[Work instruction]
Of the material below, only the lines from the line containing "let live := (reachable" down to the line containing "def coreDown (s" belong in the answer, written out exactly.

[Input for this task]
/-- S1 of a save has ended: S2 begins with the save message. -/
def saveS2 (s : State) : State := saveMessage (setStep 3 { s with ps := { s.ps with s1Ended := true } })

/-- Has S1 zero length: the host is not served, as during bring-up or a restore, in the park and in SERVICE (R333, R335,
Chapters 3 and 4)? -/
def noHost (s : State) : Bool := inTrain s || parked s || inService s

/-- S0 (Table SV-3). It goes on with S1, or with S2 where S1 has ended in a SERVICE entry or has zero length. -/
def saveS0 (s : State) : State :=
  let s1 := twinSaveBegin (injClear (formNonce s))
  let s2 := setB Fld.PS_STATUS_IN_BRINGUP (bringingUp s) (setF Fld.PM_MODE_RESTORING 0 s1)
  let s3 := conEvent false "! save begin" { s2 with ps := { s2.ps with entry := 0 } }
  if s.ps.entry = 3 then saveS2 s3
  else if noHost s then saveS2 (blockHost [] (marchStop s3))
  else setStep 2 s3

/-! ### S2 to S4 -/

/-- The most REFab commands that JESD79-5 lets a rank owe (PRESUMED, log entry 24). -/
def debtMax : Nat := 4

/-- A REFab is given to a rank. -/
def markRefresh (r : Nat) (s : State) : State :=
  { s with ca := { s.ca with refAt := smSet (zeroDefault 49) s.ca.refAt r (BitVec.ofNat 49 (2 ^ 48 + s.aon.toNat)) } }

/-- The refresh debt of a rank (R336): 3.9 µs intervals since its last REFab, less one. -/
def refreshDebt (s : State) (r : Nat) : Nat :=
  let t := smGet (zeroDefault 49) s.ca.refAt r
  if t.getLsbD 48 then min debtMax (ticksSince s.aon (BitVec.ofNat 48 t.toNat) * 250 / 3900 - 1) else debtMax

/-- The ranks that the DRAM side reaches. -/
def reachable (s : State) : List Nat := if dioOn s then popRanks s else []

/-- The REFab commands of the debts, ranks in turn. -/
def debtCmds (s : State) (ranks : List Nat) : List OwnCmd :=
  (List.range debtMax).flatMap (fun i => (ranks.filter (fun r => i < refreshDebt s r)).map OwnCmd.refab)

/-- S2: open banks closed, the debt paid. -/
def drain (s : State) : State :=
  let live := (reachable s).filter (fun r => !inSr s r)
  let cmds := (live.filter (rankOpen s)).map OwnCmd.preab ++ debtCmds s live
  let s1 := live.foldl (fun t r => if refreshDebt s r = 0 then t else markRefresh r t) s
  let s2 := setF Fld.CA_STATUS_GRANT 0 (setReg Fld.CA_GRANT_ACTIVE.addr 0 (trackClosed (fun _ => true) (issue cmds s1)))
  setF Fld.CA_APSTAT_OPEN 0 (setF Fld.CA_APSTAT_ROW 0 s2)

/-- The ranks whose canaries are written: none without a clock in the park, only the warm ones of a stopped
restore (R337, Chapters 3 and 4). -/
def canaryRanks (s : State) : List Nat :=
  if parked s && flag s Fld.CK_STATUS_XOSC_FAIL then []
  else if restoreStopped s then (reachable s).filter (fun r => s.rs.warm.testBit r)
  else reachable s

/-- The ranks that get COLD_MARK in S3. -/
def canaryCold (s : State) : List Nat :=
  if parked s && flag s Fld.CK_STATUS_XOSC_FAIL then popRanks s
  else if restoreStopped s then (popRanks s).filter (fun r => !s.rs.warm.testBit r)
  else []

/-- The PRBS-31 bytes of a canary row's lane (R337). -/
def canaryLane (nonce : Dword) (rank row lane : Nat) : List Byte := prbsBytes 1024 (canarySeed nonce rank row lane)

/-- S3: canaries. -/
def canaries (s : State) : State :=
  let ranks := canaryRanks s
  let out := (ranks.filter (inSr s)).map OwnCmd.srx
  let s1 := issue (out ++ ranks.flatMap (fun r => [.canary r 0, .canary r 1])) s
  let s2 := setF Fld.PS_STATUS_CANARY (ofBits ranks) { s1 with dl := { s1.dl with writtenS1 := s1.dl.writtenS1 ||| ofBits ranks } }
  setF Fld.PM_RANK_COLD_MARK (getF s Fld.PM_RANK_COLD_MARK ||| ofBits (canaryCold s)) s2

/-- S4: self-refresh, and once every populated rank is in it the hold island's levels (R36, R338). -/
def selfRefresh (s : State) : State :=
  let ranks := reachable s
  let s1 := issue (ranks.map OwnCmd.sre) s
  let s2 := setF Fld.PM_RANK_SR_STATE (getF s Fld.PM_RANK_SR_STATE ||| ofBits ranks) s1
  takeIsland (if (popRanks s2).all (inSr s2) then setIsland .selfRefresh s2 else s2)

/-- Is everything in flight finished (R336)? -/
def drained (s : State) : Bool :=
  s.dl.writes.all (fun o => o.kind = .dropped) && s.dl.reads.isEmpty && s.ld.ops.isEmpty

/-- PD_CORE and the PHYs switch off; what they held is gone (R54, R423), and the HPLL with them (Table CK-1). -/
def coreDown (s : State) : State :=
  hpllOff (setF Fld.PM_DOMAIN_CORE 0 (setF Fld.PM_DOMAIN_HIO 0 (setF Fld.PM_DOMAIN_DIO 3 (takeIsland (injClear (coreReset s))))))

/-- In SERVICE with PGOOD low PD_CORE and the PHYs are off (Table PM-3, R69); a march that runs ends (log entry 31). -/
def serviceDown (s : State) : State :=
  coreDown (marchStop { s with ld := { s.ld with mirrorHeld := flag s Fld.LD_STATUS_MIRROR_IN_FORCE } })

/-- SERVICE is entered at the end of the entry's S4 (R63); with PGOOD low already its domains go off (R54). -/
def serviceEnter (s : State) : State :=
  let s1 := transition modeService 0 0x09 (setF Fld.PM_MODE_SAVING 0 { s with ps := { s.ps with entry := 0 } })
  let s2 := completeTokens tokService "ok" s1
  if s.pins.pgood then s2 else serviceDown s2

/-- S2 to S4 of a save or a SERVICE entry. -/
def drainDone (s : State) : State :=
  let s1 := selfRefresh (canaries (drain s))
  if s.ps.entry = 3 then serviceEnter s1
  else setStep 5 (setF Fld.PS_TS4_US (usSince 24 s s.ps.s0) s1)

/-! ### S5 and S6 -/

/-- FS 49, FS 52 or FS 53 was collected while the Steward carries the save: no more is written (R339, R340). -/
def stewardLost (s : State) : State :=
  let begun := match s.kp.commit with
    | none => false
    | some c => c.kind = 0 && getF s Fld.KP_PSEQ_SEQ = c.pseq && !flag s Fld.PS_STATUS_UNRECORDED
  let s1 := setF Fld.PS_STATUS_NO_STEWARD 1 (overrun (saveStep s - 1) s)
  let s2 := if begun then s1 else setF Fld.PS_STATUS_UNRECORDED 1 s1
  setStep 8 (commitEnd s2)

/-- What a collection of FS 49, FS 52 or FS 53 does to a save. -/
def stewardStopped (s : State) : State :=
  if inSave s && (saveStep s = 6 || saveStep s = 7) then stewardLost s else s

/-- S5, C1 to C3: a running checkpoint is taken over with its slot (R320). -/
def saveCommit (flips : List (Nat × BitVec 72)) (s' : State) : State :=
  let s := clearTested s'
  let s0 := { s with sw := { s.sw with tookOver := true } }
  if flag s Fld.PS_STATUS_IN_BRINGUP then setStep 6 s0
  else
    let cause := getF s Fld.PS_STATUS_CAUSE
    let slot := match s.kp.commit with
      | some c => c.slot
      | none => commitSlot s
    let old := s.kp.commit
    let s1 := setF Fld.KP_STATUS_CHECKPOINT 0 (commitBegin 0 slot cause flips s0)
    let s2 := match old, s1.kp.commit with
      | some o, some c => { s1 with kp := { s1.kp with commit := some { c with lines := o.lines, poison := o.poison } } }
      | _, _ => s1
    setStep 6 (commitLines flips s2)

/-- Is the replica lag drained, or its drain abandoned (R341, R394)? -/
def lagDone (s : State) : Bool :=
  !flag s Fld.TW_STATUS_REPL_RUN || flag s Fld.TW_STATUS_RESYNC_HELD || flag s Fld.TW_STATUS_LAG_DRAINED

/-- S6 of a save that has a commit (R343). -/
def saveSeal (c : Commit) (flips : List (Nat × BitVec 72)) (s : State) : State :=
  let s1 := spillTrace flips (commitMaps c flips (setF Fld.PS_LINES_LINES (sat 0xFFFF c.lines.length) s))
  let k := garnetKey 1 s1
  let s2 := commitSeal c k.1 flips (setB Fld.PS_STATUS_NO_KEY k.1.isNone k.2)
  conEvent false "! save sealed" (commitEnd s2)

/-- The end of S5 and S6. -/
def saveFinish (flips : List (Nat × BitVec 72)) (s : State) : State :=
  let s1 := setF Fld.PS_TS5_US (usSince 24 s s.ps.s0) (commitLines flips s)
  let s2 := match s1.kp.commit with
    | none => s1
    | some c => if c.kind = 0 then saveSeal c flips s1 else s1
  setStep 8 (setF Fld.PS_TS6_US (usSince 24 s s.ps.s0) s2)

/-! ### S7 (R59, Table PM-5) -/

/-- The tags of every bank and bitmap, as the ledger moves to retention (R262). -/
def writeTags (s : State) : State := (List.range 18).foldl (fun t k => writeTag k t) s

/-- Bit `b` of a reaction set (Table FC-1). -/
def rxIrq : Nat := 0
def rxNmt : Nat := 1
def rxBlk : Nat := 2
def rxChip : Nat := 3
def rxPin : Nat := 4

/-- Has FC_CFG.CHIPRST_MAX been reached (R408)? -/
def chipLimited (s : State) : Bool :=
  flag s Fld.FC_CFG_CHIPRST_MAX && getF s Fld.FC_CFG_CHIPRST_MAX ≤ getF s Fld.FC_STATUS_RST_COUNT

/-- The device resets for a collection of source `n` (R407): counted, with its report owed after the start-up
phase. -/
def faultReset (n : Nat) (s : State) : State :=
  let s1 := incF Fld.FC_STATUS_RST_COUNT s
  chipReset { s1 with fc := { s1.fc with resetReport := some n } }

/-- At the end of S7 deferred NMT and BLKRST are discarded; CHIPRST is held in PD_AON (R346). -/
def keepDeferred (s : State) : State :=
  let chip := (s.fc.deferred.filter (fun d => d.2.testBit rxChip)).map (fun d => (d.1, 2 ^ rxChip))
  setB Fld.PS_STATUS_DEFER_CHIPRST (!chip.isEmpty || flag s Fld.PS_STATUS_DEFER_CHIPRST)
    { s with fc := { s.fc with deferred := chip } }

[Answer box]
  let live := (reachable s).filter (fun r => !inSr s r)
  let cmds := (live.filter (rankOpen s)).map OwnCmd.preab ++ debtCmds s live
  let s1 := live.foldl (fun t r => if refreshDebt s r = 0 then t else markRefresh r t) s
  let s2 := setF Fld.CA_STATUS_GRANT 0 (setReg Fld.CA_GRANT_ACTIVE.addr 0 (trackClosed (fun _ => true) (issue cmds s1)))
  setF Fld.CA_APSTAT_OPEN 0 (setF Fld.CA_APSTAT_ROW 0 s2)

/-- The ranks whose canaries are written: none without a clock in the park, only the warm ones of a stopped
restore (R337, Chapters 3 and 4). -/
def canaryRanks (s : State) : List Nat :=
  if parked s && flag s Fld.CK_STATUS_XOSC_FAIL then []
  else if restoreStopped s then (reachable s).filter (fun r => s.rs.warm.testBit r)
  else reachable s

/-- The ranks that get COLD_MARK in S3. -/
def canaryCold (s : State) : List Nat :=
  if parked s && flag s Fld.CK_STATUS_XOSC_FAIL then popRanks s
  else if restoreStopped s then (popRanks s).filter (fun r => !s.rs.warm.testBit r)
  else []

/-- The PRBS-31 bytes of a canary row's lane (R337). -/
def canaryLane (nonce : Dword) (rank row lane : Nat) : List Byte := prbsBytes 1024 (canarySeed nonce rank row lane)

/-- S3: canaries. -/
def canaries (s : State) : State :=
  let ranks := canaryRanks s
  let out := (ranks.filter (inSr s)).map OwnCmd.srx
  let s1 := issue (out ++ ranks.flatMap (fun r => [.canary r 0, .canary r 1])) s
  let s2 := setF Fld.PS_STATUS_CANARY (ofBits ranks) { s1 with dl := { s1.dl with writtenS1 := s1.dl.writtenS1 ||| ofBits ranks } }
  setF Fld.PM_RANK_COLD_MARK (getF s Fld.PM_RANK_COLD_MARK ||| ofBits (canaryCold s)) s2

/-- S4: self-refresh, and once every populated rank is in it the hold island's levels (R36, R338). -/
def selfRefresh (s : State) : State :=
  let ranks := reachable s
  let s1 := issue (ranks.map OwnCmd.sre) s
  let s2 := setF Fld.PM_RANK_SR_STATE (getF s Fld.PM_RANK_SR_STATE ||| ofBits ranks) s1
  takeIsland (if (popRanks s2).all (inSr s2) then setIsland .selfRefresh s2 else s2)

/-- Is everything in flight finished (R336)? -/
def drained (s : State) : Bool :=
  s.dl.writes.all (fun o => o.kind = .dropped) && s.dl.reads.isEmpty && s.ld.ops.isEmpty

/-- PD_CORE and the PHYs switch off; what they held is gone (R54, R423), and the HPLL with them (Table CK-1). -/
def coreDown (s : State) : State :=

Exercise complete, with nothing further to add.